Task input:
-- ==== Sys2Proof/Decode.lean ====
section
/-! DEFINITION. Decoding (30_encoding.md): from the bytes or the words of an instruction to the instruction, total, a
refusal by name for what is none; and the encoder, from the same tables. A 32-bit word is seen as the six fields of the
R format; every other format is a way to read the same six fields (30_encoding.md R142, R145).

`noncomputable` marks the functions that build an instruction beyond the 244th constructor: Lean's compiled code has no
room for such a constructor. They are plain definitions all the same, and Lean's kernel evaluates them. -/

namespace Sys2Proof

/-- inst[6:0]. -/
def fOp (w : BitVec 32) : BitVec 7 := w.extractLsb' 0 7
/-- inst[11:7]. -/
def fRd (w : BitVec 32) : BitVec 5 := w.extractLsb' 7 5
/-- inst[14:12]. -/
def fF3 (w : BitVec 32) : BitVec 3 := w.extractLsb' 12 3
/-- inst[19:15]. -/
def fRs1 (w : BitVec 32) : BitVec 5 := w.extractLsb' 15 5
/-- inst[24:20]. -/
def fRs2 (w : BitVec 32) : BitVec 5 := w.extractLsb' 20 5
/-- inst[31:25]. -/
def fF7 (w : BitVec 32) : BitVec 7 := w.extractLsb' 25 7

/-! Immediates as fields, from inst[31:25] and the 5-bit field that holds the rest (30_encoding.md R143, R145, R147). -/

/-- inst[31:20] of format I. -/
def immI (f7 : BitVec 7) (rs2 : BitVec 5) : BitVec 12 := f7 ++ rs2
/-- The 12 bits of format S. -/
def immS (f7 : BitVec 7) (rd : BitVec 5) : BitVec 12 := f7 ++ rd
/-- imm[12:1] of format B, from `imm[12] imm[10:5]` and `imm[4:1] imm[11]`. -/
def immB (f7 : BitVec 7) (rd : BitVec 5) : BitVec 12 :=
  f7.extractLsb' 6 1 ++ rd.extractLsb' 0 1 ++ f7.extractLsb' 0 6 ++ rd.extractLsb' 1 4
/-- imm[31:12] of format U. -/
def immU (f7 : BitVec 7) (rs2 rs1 : BitVec 5) (f3 : BitVec 3) : BitVec 20 := f7 ++ rs2 ++ rs1 ++ f3
/-- imm[20:1] of format J, from `imm[20] imm[10:1] imm[11] imm[19:12]`. -/
def immJ (f7 : BitVec 7) (rs2 rs1 : BitVec 5) (f3 : BitVec 3) : BitVec 20 :=
  f7.extractLsb' 6 1 ++ rs1 ++ f3 ++ rs2.extractLsb' 0 1 ++ f7.extractLsb' 0 6 ++ rs2.extractLsb' 1 4
/-- Imm6 = inst[24:20], inst[25] of format PVI. -/
def imm6 (f7 : BitVec 7) (rs2 : BitVec 5) : BitVec 6 := rs2 ++ f7.extractLsb' 0 1

/-- The instruction, when the fields that must be zero are. -/
def whenZero (zero : Bool) (c : ReservedClass) (i : Instr) : Except DecodeError Instr :=
  if zero then .ok i else .error (.reserved c)

/-- The instruction of a table, or the reserved class of a word the table does not name. -/
def orReserved (c : ReservedClass) : Option Instr → Except DecodeError Instr
  | some i => .ok i
  | none => .error (.reserved c)

/-- The instruction of a table of a standard opcode, or illegal. -/
def orIllegal : Option Instr → Except DecodeError Instr
  | some i => .ok i
  | none => .error .illegal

Exercise description: Lines of the listing above that contain the word "fields" must all be copied.

Exercise response:
refusal by name for what is none; and the encoder, from the same tables. A 32-bit word is seen as the six fields of the
R format; every other format is a way to read the same six fields (30_encoding.md R142, R145).
/-! Immediates as fields, from inst[31:25] and the 5-bit field that holds the rest (30_encoding.md R143, R145, R147). -/
/-- The instruction, when the fields that must be zero are. -/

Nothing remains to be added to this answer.